Exercise prompt: Which lines below mention "getLsbD"? Pick each one out.

---------- Records for this task ----------

/-! ### FINAL (vectors F2, F6, F13) -/

/-- F2: the padded block of BE EF. -/
theorem test_final_pads :
    goesTo (exec (.final 0) { State.reset with B := #v[0xBEEF0000, 1, 2, 3, 4, 5, 6, 7, 8, 9, 10, 11, 12, 13, 14, 15], n := 2, L := 16 })
      (fun s => s.Wwin == #v[0xBEEF8000, 0, 0, 0, 0, 0, 0, 0, 0, 0, 0, 0, 0, 0, 0, 0x10] && s.phase == .cmpFin2) = true := by
  decide

/-- F5, F6: 55 bytes leave room for the trailer, 56 do not. -/
theorem test_final_boundary :
    goesTo (exec (.final 0) (absorbing 55)) (fun s => s.phase == .cmpFin2 && s.Wwin[13] == 0xFFFFFF80 && s.Wwin[15] == 0x1B8) = true ∧
    goesTo (exec (.final 0) (absorbing 56)) (fun s => s.phase == .cmpFin1 && s.Wwin[14] == 0x80000000 && s.Wwin[15] == 0) = true := by
  decide

/-! ### INIT, RSVD, READ (vectors C1, C4, O1, O2, X2) -/

/-- C1. -/
theorem test_init_after_hash :
    goesTo (exec (.init 0) finished) (fun s => s.H == IV && s.L == 0 && !s.done && s.phase == .accept) = true := by decide

/-- C4, and X2: the first cause is kept. -/
theorem test_rsvd_records :
    goesTo (exec (.rsvd 0xAA) State.reset) (· == { State.reset with errCause := .reservedOp }) = true ∧
    goesTo (exec (.rsvd 0) { finished with errCause := .absorbAfterFinal }) (fun s => s.errCause == .absorbAfterFinal) = true := by
  decide

/-- O1, O2. -/
theorem test_read_words :
    goesTo (exec (.read 3) State.reset) (fun s => s.outputs == some ⟨true, false, false, 0, 0xA54FF53A⟩) = true ∧
    goesTo (exec (.read 7) finished) (fun s => s.outputs == some ⟨true, true, false, 0, 0xF20015AD⟩) = true := by
  decide

/-! ### The engine (vectors K4, K8 and K9, F10) -/

/-- K4: the first round edge of "abc"; the command presented at it is ignored. -/
theorem test_round_edge :
    goesTo (edge false true 0 (compressing .cmpFin2 0)) (fun s => s.t == 1 && s.Wwin[0] == 0 && s.Wwin[15] == 0x61626380 &&
      s.work == ⟨0x5D6AEBCD, 0x6A09E667, 0xBB67AE85, 0x3C6EF372, 0xFA2A4622, 0x510E527F, 0x9B05688C, 0x1F83D9AB⟩) = true := by
  decide

/-- K8, K9: the feed-forward edge of "abc". -/
theorem test_feed_forward_edge :
    goesTo (edge false false 0
      { compressing .cmpFin2 64 with
        work := ⟨0x506E3058, 0xD39A2165, 0x04D24D6C, 0xB85E2CE9, 0x5EF50F24, 0xFB121210, 0x948D25B6, 0x961F4894⟩ })
      (fun s => s.H == abcDigest && s.phase == .done && s.t == 0) = true := by
  decide

/-- R167: in CMP_FIN1 the second final compression starts from the sums, on the trailer. -/
theorem test_feed_forward_starts_trailer :
    goesTo (edge false false 0 { compressing .cmpFin1 64 with L := 0x1C0 })
      (fun s => s.phase == .cmpFin2 && s.Wwin[15] == 0x1C0 && s.Wwin[0] == 0 && s.work.a == 0xD413CCCE) = true := by
  decide

/-- T1, T2: a reset edge during a compression, with a command presented. -/
theorem test_reset_edge :
    goesTo (edge true true 0x161 (compressing .cmpAbs 30))
      (· == { State.reset with Wwin := abcBlock, work := loadWorking IV }) = true := by decide

/-- K9, and the digest of 56 times 'a' in section 2.9: messages with one and with two final blocks. -/
theorem test_digest_of : digestOf [0x61, 0x62, 0x63] = abcDigest := by decide +kernel
theorem test_digest_of_two_blocks : digestOf (List.replicate 56 0x61) =
    #v[0xB35439A4, 0xAC6F0948, 0xB6D6F9E3, 0xC6AF0F5F, 0x590CE20F, 0x1BDE7090, 0xEF797068, 0x6EC6738A] := by decide +kernel

/-! ### The assembler (30_encoding.md R86 to R89) and rendering (R244) -/

theorem test_parse_absorb : parseLine "ABSORB 0xBE   ; 0x1BE" = some (.absorb 0xBE) ∧ parseLine "ABSORB 'a'" = some (.absorb 97) := by
  decide
theorem test_parse_update : parseLine "UPDATE \"abc\"" = some (.update [97, 98, 99]) ∧ parseLine "ABSORB" = none := by decide
theorem test_parse_text_only_for_bytes : parseLine "ABSORB \"a\"" = none ∧ parseLine "INIT \"\"" = none ∧
    parseLine "UPDATE 1, \"a\"" = none ∧ parseLine "HASH \"abc\"" = some (.hash [97, 98, 99]) := by decide
theorem test_parse_update_literals : parseLine "UPDATE 0xBE, 'a', 7" = some (.update [0xBE, 97, 7]) ∧
    parseLine "UPDATE" = some (.update []) := by decide
theorem test_assemble_p2 : assemble [.reset, .absorb 0xBE, .idle 3, .absorb 0xEF, .final] =
    some [.reset, .issue 0x1BE, .idle 3, .issue 0x1EF, .issue 0x200] := by decide
theorem test_assemble_refuses : assemble [.init, .absorb 256] = none := by decide
theorem test_render_first_word : (renderDigest abcDigest).take 8 = ['b', 'a', '7', '8', '1', '6', 'b', 'f'] := by decide
theorem test_edges_of : edgesOf 0 = 66 ∧ edgesOf 55 = 121 ∧ edgesOf 56 = 187 ∧ edgesOf 120 = 316 := by decide

/-! ### Witnesses: for each statement with hypotheses, states and operands that meet them -/

/-- An edge at which nothing is presented and reset is not asserted. -/
def quiet : EdgeInputs := (false, false, 0)

theorem noReset_quiet (k : Nat) : NoReset (List.replicate k quiet) := by
  intro x hx
  rw [List.eq_of_mem_replicate hx]
  rfl

/-- RotateAndShiftMoveBits, at both ends of its ranges. -/
theorem witness_rotate : (rotr 0x80000001 1).getLsbD 0 = (0x80000001 : Word).getLsbD 1 ∧ (0 < 1 ∧ 1 < 32 ∧ 0 < 32) ∧
    (rotr 0x80000001 31).getLsbD 31 = (0x80000001 : Word).getLsbD ((31 + 31) % 32) ∧ (0 < 31 ∧ 31 < 32) := by decide

/-- AbsorbAppendsOneByte, at `n = 0` and `n = 62`. -/
theorem witness_absorb_appends : ∀ n ∈ [(0 : BitVec 6), 62],
    (absorbing n).Legal ∧ (absorbing n).phase = .accept ∧ (absorbing n).n.toNat < 63 := by decide

/-- AbsorbFillsBlockAndStarts. -/
theorem witness_absorb_fills : (absorbing 63).Legal ∧ (absorbing 63).phase = .accept ∧ (absorbing 63).n = 63 := by decide

/-- UseAfterFinalizeOnlyRecords, with no cause recorded and with one recorded. -/
theorem witness_use_after_finalize : ∀ c ∈ [ErrCause.none, .reservedOp],
    ({ finished with errCause := c } : State).Legal ∧ ({ finished with errCause := c } : State).phase = .done := by decide

/-- ScheduleFollowsRecurrence, at both ends of its range. -/
theorem witness_schedule : (16 ≤ 16 ∧ 16 < 64 ∧ 16 ≤ 63 ∧ 63 < 64) ∧ (schedule abcBlock).getD 16 0 = 0x61626380 ∧
    (schedule abcBlock).getD 17 0 = 0x000F0000 := by decide

/-- RoundEdgeFollowsRule, in each compressing phase at the first and the last round. -/
theorem witness_round_edge : ∀ p ∈ [Phase.cmpAbs, .cmpFin1, .cmpFin2], ∀ t ∈ [(0 : BitVec 7), 63],
    (compressing p t).phase.compressing = true ∧ (compressing p t).t.toNat < 64 := by decide

/-- FeedForwardEdgeFollowsRule, in each compressing phase, one for each of its clauses. -/
theorem witness_feed_forward : ∀ p ∈ [Phase.cmpAbs, .cmpFin1, .cmpFin2],
    (compressing p 64).phase.compressing = true ∧ (compressing p 64).t = 64 ∧ (compressing p 64).phase = p := by decide

/-- WindowHoldsSchedule, for no edge and for 64 edges, with an index in its clause's range. -/
theorem witness_window : ∀ k ∈ [0, 64], NoReset (List.replicate k quiet) ∧ (List.replicate k quiet).length ≤ 64 ∧
    (compressing .cmpAbs 0).phase.compressing = true ∧ (compressing .cmpAbs 0).t = 0 :=
  fun k hk => ⟨noReset_quiet k, by rw [List.length_replicate]; revert k; decide, by decide, by decide⟩
theorem witness_window_index : (0 < 16 ∧ 0 + 0 ≤ 63) ∧ (15 < 16 ∧ 48 + 15 ≤ 63) ∧ (0 < 16 ∧ 63 + 0 ≤ 63) := by decide

/-- EngineComputesCompress, in each compressing phase, one for each of its clauses. -/
theorem witness_engine : NoReset (List.replicate 65 quiet) ∧ (List.replicate 65 quiet).length = 65 ∧
    ∀ p ∈ [Phase.cmpAbs, .cmpFin1, .cmpFin2],
      (compressing p 0).phase.compressing = true ∧ (compressing p 0).t = 0 ∧ (compressing p 0).phase = p ∧
      (compressing p 0).work = ⟨IV[0], IV[1], IV[2], IV[3], IV[4], IV[5], IV[6], IV[7]⟩ ∧ (compressing p 0).H = IV :=
  ⟨noReset_quiet 65, List.length_replicate, by decide⟩

/-- BusyForTheTableOfCycles: each row of the table, at the end of its interval. -/
theorem witness_busy : ∀ x ∈ [(Instr.init 0, absorbing 5, 0), (.rsvd 1, finished, 0), (.absorb 1, absorbing 62, 0),
      (.absorb 1, absorbing 63, 65), (.final 0, absorbing 55, 65), (.final 0, absorbing 56, 130), (.final 0, finished, 0)],
    x.2.1.Ready ∧ (∀ k, x.1 ≠ .read k) ∧ goesTo (exec x.1 x.2.1) (fun _ => true) = true ∧
      x.2.2 = busyCycles x.1 x.2.1 := by decide
theorem witness_busy_inputs (k : Nat) : NoReset (List.replicate k quiet) ∧ (List.replicate k quiet).length = k :=
  ⟨noReset_quiet k, List.length_replicate⟩

/-- EdgeDispatch, one state for each clause. -/
theorem witness_edge_dispatch : (absorbing 5).Ready ∧ finished.Ready ∧
    ((compressing .cmpFin1 63).phase.compressing = true ∧ (compressing .cmpFin1 63).t.toNat < 64) ∧
    ((compressing .cmpFin1 64).phase.compressing = true ∧ (compressing .cmpFin1 64).t.toNat = 64) := by decide

/-- InitStartsNewHash, InitIsIdempotent, ReservedCommandOnlyRecords, InitAndResetAbsorbNothing: a message open, and one
finished, without and with a cause recorded. -/
theorem witness_ready : (absorbing 5).Ready ∧ finished.Ready ∧
    ({ absorbing 5 with errCause := .reservedOp } : State).Ready ∧
    goesTo (exec (.init 0) (absorbing 5)) (fun _ => true) = true := by decide

/-- CommandIgnoredWhileBusy, at the first round and at the feed-forward edge. -/
theorem witness_command_ignored : (∀ k, Instr.init 0 ≠ .read k) ∧ ∀ t ∈ [(0 : BitVec 7), 64],
    (compressing .cmpAbs t).phase.compressing = true ∧ (compressing .cmpAbs t).t.toNat ≤ 64 := by decide

/-- OutputsForgetEverythingBeforeInit: two instances with different pasts, one reset in a compression, one given INIT. -/
theorem witness_forget : ∃ t₁ t₂ : State,
    t₁ = resetEdge (compressing .cmpAbs 30) ∧
    (finished.Ready ∧ ∃ data, exec (.init data) finished = .next t₂) ∧ t₁ ≠ t₂ :=
  ⟨_, initEffect finished, rfl, ⟨by decide, 0, presentAtEdge_ready initEffect (s := finished) (by decide)⟩, by decide⟩

/-- PhaseFollowsTransitionTable, ErrorCauseAfterEdge, MisuseBitMarksUseAfterFinalize: edges in every used phase, with and
without a reset and a command, at the boundaries of the table's conditions. -/
theorem witness_edges : ∀ s ∈ [absorbing 62, absorbing 63, absorbing 55, absorbing 56, compressing .cmpAbs 63,
      compressing .cmpAbs 64, compressing .cmpFin1 63, compressing .cmpFin1 64, compressing .cmpFin2 63,
      compressing .cmpFin2 64, finished],
    goesTo (edge false true 0x161 s) (fun _ => true) = true ∧ goesTo (edge false true 0x200 s) (fun _ => true) = true ∧
      goesTo (edge true false 0 s) (fun _ => true) = true := by decide

/-- OnlyTheNamedEdgesWrite: an edge for each clause that changes its register. -/
theorem witness_writes :
    goesTo (edge false true 0x000 finished) (fun s => s.H != finished.H && s.L != finished.L) = true ∧
    goesTo (edge false true 0x161 (absorbing 5)) (fun s => s.B != (absorbing 5).B && s.L != (absorbing 5).L) = true ∧
    goesTo (edge false false 0 (compressing .cmpAbs 64)) (fun s => s.H != (compressing .cmpAbs 64).H) = true ∧
    goesTo (edge false true 0x300 (absorbing 5)) (fun s => s.errCause != .none) = true := by decide

/-- StepsCompleteExactlyWhereSpecified: a legal state, and one that only a reset leaves. -/
theorem witness_steps : (absorbing 5).Legal ∧ ¬ (compressing .unused5 0).Legal ∧ ¬ (compressing .cmpAbs 65).Legal ∧
    (compressing .cmpAbs 64).Legal ∧
    goesTo (step { compressing .unused5 0 with host := [.reset] }) (fun _ => true) = true ∧
    goesTo (step (compressing .unused5 0)) (fun _ => true) = false := by decide

/-- FinalPadsAndStarts, at the ends and at the fit boundary. -/
theorem witness_final : ∀ n ∈ [(0 : BitVec 6), 55, 56, 63],
    (absorbing n).Legal ∧ (absorbing n).phase = .accept ∧ (absorbing n).n = n := by decide

/-- PaddedMessageFillsBlocks: its bound on `z` is met where there are zero bytes to spare. -/
theorem witness_padding : 54 < padZeros 0 ∧ padZeros 55 = 0 ∧ 62 < padZeros 56 := by decide

theorem holding_absorbed (msg : List Byte) (h : msg.length < 64) : (holding msg).Absorbed msg where
  accept := rfl
  counter := rfl
  digest := by rw [Nat.div_eq_of_lt h]; rfl
  count := by
    show (BitVec.ofNat 6 msg.length).toNat = _
    rw [BitVec.toNat_ofNat]
  length := rfl
  buffer i _ := by
    rw [Nat.div_eq_of_lt h]
    exact bufRead_blockAt msg 0 i

/-- AbsorbExtendsTheMessage: 62 bytes absorbed, and 63, one for each of its clauses. -/
theorem witness_absorb_extends : ∀ k ∈ [0, 62, 63], (holding (List.replicate k 0x61)).Absorbed (List.replicate k 0x61) ∧
    (holding (List.replicate k 0x61)).n.toNat = k := by
  intro k hk
  refine ⟨holding_absorbed _ ?_, ?_⟩
  · rw [List.length_replicate]; revert k; decide
  · show (BitVec.ofNat 6 (List.replicate k (0x61 : Byte)).length).toNat = k
    rw [List.length_replicate]; revert k; decide

/-- FinalYieldsTheDigest: 55 bytes and 56, with as many edges as it asks for. -/
theorem witness_final_yields : ∀ k ∈ [55, 56], (holding (List.replicate k 0x61)).Absorbed (List.replicate k 0x61) ∧
    NoReset (List.replicate (65 * finalCompressions k) quiet) ∧
    (List.replicate (65 * finalCompressions k) quiet).length = 65 * finalCompressions (List.replicate k (0x61 : Byte)).length := by
  intro k hk
  refine ⟨holding_absorbed _ ?_, noReset_quiet _, ?_⟩
  · rw [List.length_replicate]; revert k; decide
  · rw [List.length_replicate, List.length_replicate]

/-- WholeMessageIsHashed: a host that hashes "abc" on an instance that has finished another hash. -/
theorem witness_whole_message : ∃ (s : State) (msg : List Byte), s.Ready ∧ msg = [0x61, 0x62, 0x63] ∧
    s.host = directiveFor (.init 0) :: updateDirectives msg ++ directiveFor (.final 0) :: .waitDone :: [] ∧
    1 < 1 + edgesOf msg.length :=
  ⟨{ finished with host := hashDirectives [0x61, 0x62, 0x63] |>.take 6 }, _, by decide, rfl, by decide, by decide⟩

/-- ReadShowsSelectedWord, StatusOutputsFollowRegisters: a legal state in every used phase. -/
theorem witness_legal : (absorbing 5).Legal ∧ (compressing .cmpAbs 64).Legal ∧ (compressing .cmpFin1 0).Legal ∧
    (compressing .cmpFin2 0).Legal ∧ finished.Legal := by decide

/-- DigestStaysUntilInitOrReset: an edge in DONE for each of its alternatives. -/
theorem witness_digest_stays : finished.phase = .done ∧ goesTo (edge true false 0 finished) (·.H != abcDigest) = true ∧
    goesTo (edge false true 0x000 finished) (·.H != abcDigest) = true ∧
    goesTo (edge false true 0x161 finished) (·.H == abcDigest) = true := by decide

/-- DigestBytesAreBigEndian, at both ends of its range. -/
theorem witness_digest_bytes : (0 < 8 ∧ digestByte abcDigest 0 = 0xBA) ∧ (7 < 8 ∧ digestByte abcDigest 31 = 0xAD) := by decide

----------

Response to this task:
theorem witness_rotate : (rotr 0x80000001 1).getLsbD 0 = (0x80000001 : Word).getLsbD 1 ∧ (0 < 1 ∧ 1 < 32 ∧ 0 < 32) ∧
    (rotr 0x80000001 31).getLsbD 31 = (0x80000001 : Word).getLsbD ((31 + 31) % 32) ∧ (0 < 31 ∧ 31 < 32) := by decide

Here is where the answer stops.